Rees continued his career with the Royal Shakespeare Company. He played Malcolm in the acclaimed Trevor Nunn 1976 stage and 1978 television production of Macbeth. Rees created the title role in the original production of The Life and Adventures of Nicholas Nickleby, David Edgar's stage adaptation of the Charles Dickens novel, winning a Laurence Olivier Award for Actor of the Year in a New Play in 1980 and a Tony Award for Best Actor in a Play in 1982. A recorded version of the play also earned him an Emmy nomination in 1983. He also starred in the original production of The Real Thing by Tom Stoppard at the Strand Theatre in London in 1982.

Rees began to work in television during the 1980s, appearing opposite Laurence Olivier in The Ebony Tower (1984). That same year, Rees portrayed Fred Hollywell in A Christmas Carol, which he also narrated, starring George C. Scott as Scrooge. In 1986, he played William Tyndale in God's Outlaw. From 1988 to 1991 he starred in the British sitcom Singles, with co-star Judy Loe. From 1989 to 1993, he appeared intermittently on the long-running American television series Cheers as the English business tycoon Robin Colcord, a love interest for Rebecca Howe (Kirstie Alley). He played British Ambassador Lord John Marbury in several episodes of The West Wing from 2000 to 2005. His later television appearances also include My So-Called Life as substitute teacher Mr. Racine, and James MacPherson on Warehouse 13. His film career began in the 1980s. Rees played the Sheriff of Rottingham in the Mel Brooks movie Robin Hood: Men in Tights (1993). Rees' later film appearances include Frida (2002), The Prestige (2006), and The Pink Panther (2006).

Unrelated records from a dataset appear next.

/-- ExactlyOnePacket: an ended and an open packet, and each kind of command. -/
theorem witness_onePacket :
    (Instr.decode = .insert ∨ Instr.decode = .query ∨ Instr.decode = .decode) ∧ blank.engine = .idle ∧
    OffersPacket (packetOf hello) hello .endOfPacket [] ∧ OffersOpen (hello.map InBeat.ofByte) hello ∧ OffersOpen [] [] ∧
    (Instr.create = .create ∨ Instr.create = .encode) ∧ Instr.decode ≠ .encode ∧ ∃ t, exec .create blank = .next t := by
  refine ⟨by decide, rfl, ?_, beats_ofByte hello, rfl, by decide, by decide, exec_next _ _⟩
  exact offers_complete hello

/-- LateBeatsSameResult: "hel" before the command, "lo" and END after it; and ENCODE with 20 of its 24 answers, then the rest. -/
theorem witness_lateBeats :
    ({ fresh64 with inStream := (hello.take 3).map InBeat.ofByte }.engine = .idle ∧
      OffersOpen ((hello.take 3).map InBeat.ofByte) (hello.take 3) ∧
      (∃ t, exec .insert { fresh64 with inStream := (hello.take 3).map InBeat.ofByte } = .next t) ∧
      ∃ u, exec .insert { fresh64 with
        inStream := (hello.take 3).map InBeat.ofByte ++ packetOf (hello.drop 3) } = .next u) ∧
    { hello64 with answers := List.replicate 20 Response.take }.engine = .idle ∧
    (∃ t, exec .encode { hello64 with answers := List.replicate 20 Response.take } = .next t ∧ t.busy = true) ∧
    ∃ u, exec .encode { hello64 with
      answers := List.replicate 20 Response.take ++ List.replicate 4 Response.take } = .next u :=
  ⟨⟨rfl, beats_ofByte _, ⟨_, rfl⟩, _, rfl⟩, rfl, ⟨_, rfl, by decide⟩, _, rfl⟩

/-- InsertScriptRunsInsert: the script INSERT "hello" on a fresh filter, and the same without its END. -/
theorem witness_insertScript :
    fresh64.engine = .idle ∧ fresh64.inStream = [] ∧
    { fresh64 with host := expand (scriptInsert hello) }.host = expand (scriptInsert hello) ++ [] ∧
    (∃ t, exec .insert { fresh64 with host := [], inStream := packetOf hello } = .next t) ∧
    { fresh64 with
      host := writeEvent 0#4 (encode .insert) :: hello.map fun b => plainEvent (.offer (InBeat.ofByte b)) }.host =
      writeEvent 0#4 (encode .insert) :: hello.map fun b => plainEvent (.offer (InBeat.ofByte b)) :=
  ⟨rfl, rfl, by simp, ⟨_, rfl⟩, rfl⟩

/-- MonotonicBitGrowth: an INSERT in a block with a bit set. -/
theorem witness_monotonic :
    (Instr.insert = .insert ∨ Instr.insert = .query ∨ Instr.insert = .encode) ∧ Memory.wf queryHello.buf = true ∧
    (∃ t, exec .insert queryHello = .next t) ∧ bitAt queryHello.buf 7#64 = true :=
  ⟨by decide, by decide, ⟨_, rfl⟩, by decide⟩

/-- NoFalseNegatives: INSERT "hello", then two offered packets' worth of host interactions: the packet for the QUERY. -/
def insertThenOffer : State :=
  { insertHello with host := (packetOf hello).map fun b => { op := .offer b, overlap := false } }

theorem insertThenOffer_inv : Inv insertThenOffer where
  bufWf := by decide
  paramsWf := by decide
  errListed := by decide
  resultClean := by decide
  noFault := by decide
  fault := by decide
  filter := by decide
  noFilter := by decide
  engineOk := trivial

/-- NoFalseNegatives. -/
theorem witness_noFalseNegatives :
    Inv insertThenOffer ∧ insertThenOffer.Usable ∧ OffersPacket insertThenOffer.inStream hello .endOfPacket [] ∧
    ∃ t, exec .insert insertThenOffer = .next t ∧ t.err = 0x00#8 ∧ (∀ ev ∈ t.host, KeepsFilter ev) ∧
      ∃ u, Sys2Proof.core.run 6 t = .next u ∧ u.engine = .idle ∧ u.faulted = false ∧
        OffersPacket u.inStream hello .endOfPacket [] := by
  have hp : OffersPacket (packetOf hello) hello .endOfPacket [] := by exact offers_complete hello
  refine ⟨insertThenOffer_inv, { idle := rfl, unfaulted := rfl, configured := rfl }, hp, _, rfl, by decide, ?_, _, rfl,
    rfl, rfl, hp⟩
  intro ev hev
  have : ev ∈ (packetOf hello).map fun b => ({ op := .offer b, overlap := false } : HostEvent) := hev
  obtain ⟨b, -, rfl⟩ := List.mem_map.1 this
  trivial

/-- V-IN1's filter with every one of its 24 beats answered. -/
def encodeHello : State := { hello64 with answers := List.replicate 24 Response.take }

/-- EncodeDecodeRoundTrip: V-IN1's filter into a blank block (V-DE18). -/
theorem witness_roundTrip :
    Inv encodeHello ∧ encodeHello.Usable ∧
    encodeHello.answers = List.replicate (16 + encodeHello.bufLen) Response.take ++ [] ∧
    (∃ t, exec .encode encodeHello = .next t ∧ t.outLog = encodeHello.outLog ++ t.outLog) ∧
    State.Ready { blank with inStream := packetOf (storedFilter encodeHello) } ∧ blank.params = encodeHello.params ∧
    OffersPacket (packetOf (storedFilter encodeHello)) (storedFilter encodeHello) .endOfPacket [] := by
  refine ⟨{ hello64_inv with engineOk := trivial }, { idle := rfl, unfaulted := rfl, configured := rfl }, by decide,
    ⟨_, rfl, rfl⟩, { idle := rfl, unfaulted := rfl }, rfl, ?_⟩
  exact offers_complete (storedFilter encodeHello)

end Sys2Proof.Tests
end

section
/-! Binary64 (00_scope R10): rounding is to nearest, ties to even (O25), and CREATE's precondition on bit patterns (O26). -/
namespace Sys2Proof.Proofs.Binary64
open Sys2Proof Sys2Proof.Machine

/-! ### The scaled fraction num / (den * 2^e) -/

theorem scaledFraction_snd_pos {den : Nat} (hden : 0 < den) (num : Nat) (e : Int) :
    0 < (scaledFraction num den e).2 :=
  Nat.mul_pos hden (Nat.two_pow_pos _)

theorem scaledFraction_fst_of_nonneg (num den : Nat) {e : Int} (he : 0 ≤ e) : (scaledFraction num den e).1 = num := by
  rw [scaledFraction, show (-e).toNat = 0 by omega, pow_zero, mul_one]

theorem mul_pow_le_scaledFraction_snd (num den : Nat) {g : Nat} {e : Int} (he : g ≤ e) :
    den * 2 ^ g ≤ (scaledFraction num den e).2 :=
  Nat.mul_le_mul_left den (Nat.pow_le_pow_right Nat.two_pos (by omega))

/-- One step of the exponent doubles the denominator or, below 0, halves the numerator. -/
theorem scaledFraction_succ (num den : Nat) (e : Int) :
    ((scaledFraction num den (e + 1)).1 = (scaledFraction num den e).1 ∧
      (scaledFraction num den (e + 1)).2 = 2 * (scaledFraction num den e).2) ∨
    ((scaledFraction num den e).1 = 2 * (scaledFraction num den (e + 1)).1 ∧
      (scaledFraction num den e).2 = (scaledFraction num den (e + 1)).2) := by
  simp only [scaledFraction]
  rcases lt_or_ge e 0 with he | he
  · right
    rw [show (-e).toNat = (-(e + 1)).toNat + 1 by omega, show e.toNat = 0 by omega, show (e + 1).toNat = 0 by omega, pow_succ]
    exact ⟨by ring, rfl⟩
  · left
    rw [show (-e).toNat = 0 by omega, show (-(e + 1)).toNat = 0 by omega, show (e + 1).toNat = e.toNat + 1 by omega, pow_succ]
    exact ⟨rfl, by ring⟩

/-- The scaled fraction's value is the rational num/den over 2^e. -/
theorem scaledFraction_div (num den : Nat) (e : Int) :
    ((scaledFraction num den e).1 : ℚ) / (scaledFraction num den e).2 = (num / den : ℚ) / 2 ^ e := by
  have hpow : (2 : ℚ) ^ e = 2 ^ e.toNat / 2 ^ (-e).toNat := by
    rw [← zpow_natCast, ← zpow_natCast, ← zpow_sub₀ two_ne_zero]
    congr 1
    omega
  simp only [scaledFraction, hpow]
  push_cast
  field_simp

/-- Comparing the scaled fraction with a power of two is comparing exponents. -/
theorem pow_mul_snd_le_iff {num den : Nat} (hnum : 0 < num) (hden : 0 < den) (j : Nat) (e : Int) :
    2 ^ j * (scaledFraction num den e).2 ≤ (scaledFraction num den e).1 ↔ j + e ≤ Int.log 2 (num / den : ℚ) := by
  have hx : (0 : ℚ) < num / den := by positivity
  have hsnd : (0 : ℚ) < (scaledFraction num den e).2 := by exact_mod_cast scaledFraction_snd_pos hden num e
  calc 2 ^ j * (scaledFraction num den e).2 ≤ (scaledFraction num den e).1
      ↔ (2 : ℚ) ^ j * (scaledFraction num den e).2 ≤ (scaledFraction num den e).1 := by exact_mod_cast Iff.rfl
    _ ↔ (2 : ℚ) ^ j * 2 ^ e ≤ num / den := by
      rw [← le_div_iff₀ hsnd, scaledFraction_div, le_div_iff₀ (by positivity)]
    _ ↔ ((2 : Nat) : ℚ) ^ (j + e) ≤ num / den := by rw [Nat.cast_ofNat, zpow_add₀ two_ne_zero, zpow_natCast]
    _ ↔ j + e ≤ Int.log 2 (num / den : ℚ) := Int.zpow_le_iff_le_log Nat.one_lt_two hx

/-! ### The exponent chosen -/

/-- The quotient's binary logarithm is that of the fraction's two parts, or one less. -/
theorem log_div_bounds {num den : Nat} (hnum : 0 < num) (hden : 0 < den) :
    (num.log2 : Int) - den.log2 - 1 ≤ Int.log 2 (num / den : ℚ) ∧
      Int.log 2 (num / den : ℚ) ≤ (num.log2 : Int) - den.log2 := by
  have hx : (0 : ℚ) < num / den := by positivity
  have hden' : (0 : ℚ) < den := by exact_mod_cast hden
  have numLe : (2 : ℚ) ^ num.log2 ≤ num := by exact_mod_cast Nat.log2_self_le hnum.ne'
  have numLt : (num : ℚ) < 2 ^ (num.log2 + 1) := by exact_mod_cast Nat.lt_log2_self
  have denLe : (2 : ℚ) ^ den.log2 ≤ den := by exact_mod_cast Nat.log2_self_le hden.ne'
  have denLt : (den : ℚ) < 2 ^ (den.log2 + 1) := by exact_mod_cast Nat.lt_log2_self
  constructor
  · rw [← Int.zpow_le_iff_le_log Nat.one_lt_two hx, le_div_iff₀ hden']
    calc ((2 : Nat) : ℚ) ^ ((num.log2 : Int) - den.log2 - 1) * den
        ≤ 2 ^ ((num.log2 : Int) - den.log2 - 1) * 2 ^ (den.log2 + 1) := by push_cast; gcongr
      _ = 2 ^ num.log2 := by
        rw [← zpow_natCast, ← zpow_natCast, ← zpow_add₀ two_ne_zero]
        congr 1
        push_cast
        ring
      _ ≤ num := numLe
  · rw [← Int.lt_add_one_iff, ← Int.lt_zpow_iff_log_lt Nat.one_lt_two hx, div_lt_iff₀ hden']
    calc (num : ℚ) < 2 ^ (num.log2 + 1) := numLt
      _ = 2 ^ ((num.log2 : Int) - den.log2 + 1) * 2 ^ den.log2 := by
        rw [← zpow_natCast, ← zpow_natCast, ← zpow_add₀ two_ne_zero]
        congr 1
        push_cast
        ring
      _ ≤ ((2 : Nat) : ℚ) ^ ((num.log2 : Int) - den.log2 + 1) * den := by push_cast; gcongr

Continuing his work in the theatre through the 1990s, both as an actor and a director, Rees was awarded an Obie Award for his 1992 performance in the Off-Broadway play The End of the Day. In 1995, he was nominated for a Tony Award for Best Actor in a Play for his role in Indiscretions. He recorded many audiobooks, including Memnoch the Devil by Anne Rice.

From November 2004 to October 2007, Rees was artistic director of the Williamstown Theatre Festival, only the fourth person to hold the post in its half-century history. He replaced Nathan Lane in the role of Gomez Addams in the Broadway musical adaptation of The Addams Family, on 22 March 2011 and remained until the end of the run on 31 December 2011.

In 2012, Rees took his one-man Shakespeare show, What You Will, to London's West End, playing a three-week engagement at the Apollo Theatre.

In 2013, Rees directed Crispin Whitell's play The Primrose Path at the Guthrie Theater in Minneapolis.

In 2014, Rees directed Dog and Pony, a musical written by Rick Elice and Michael Patrick Walker, which had its world premiere at the Old Globe Theatre in San Diego.

His last role was as Anton Schell in the musical version of The Visit, opposite Chita Rivera, which opened on Broadway on 23 April 2015 and closed on 14 June 2015. Rees left the production in May 2015 owing to his illness.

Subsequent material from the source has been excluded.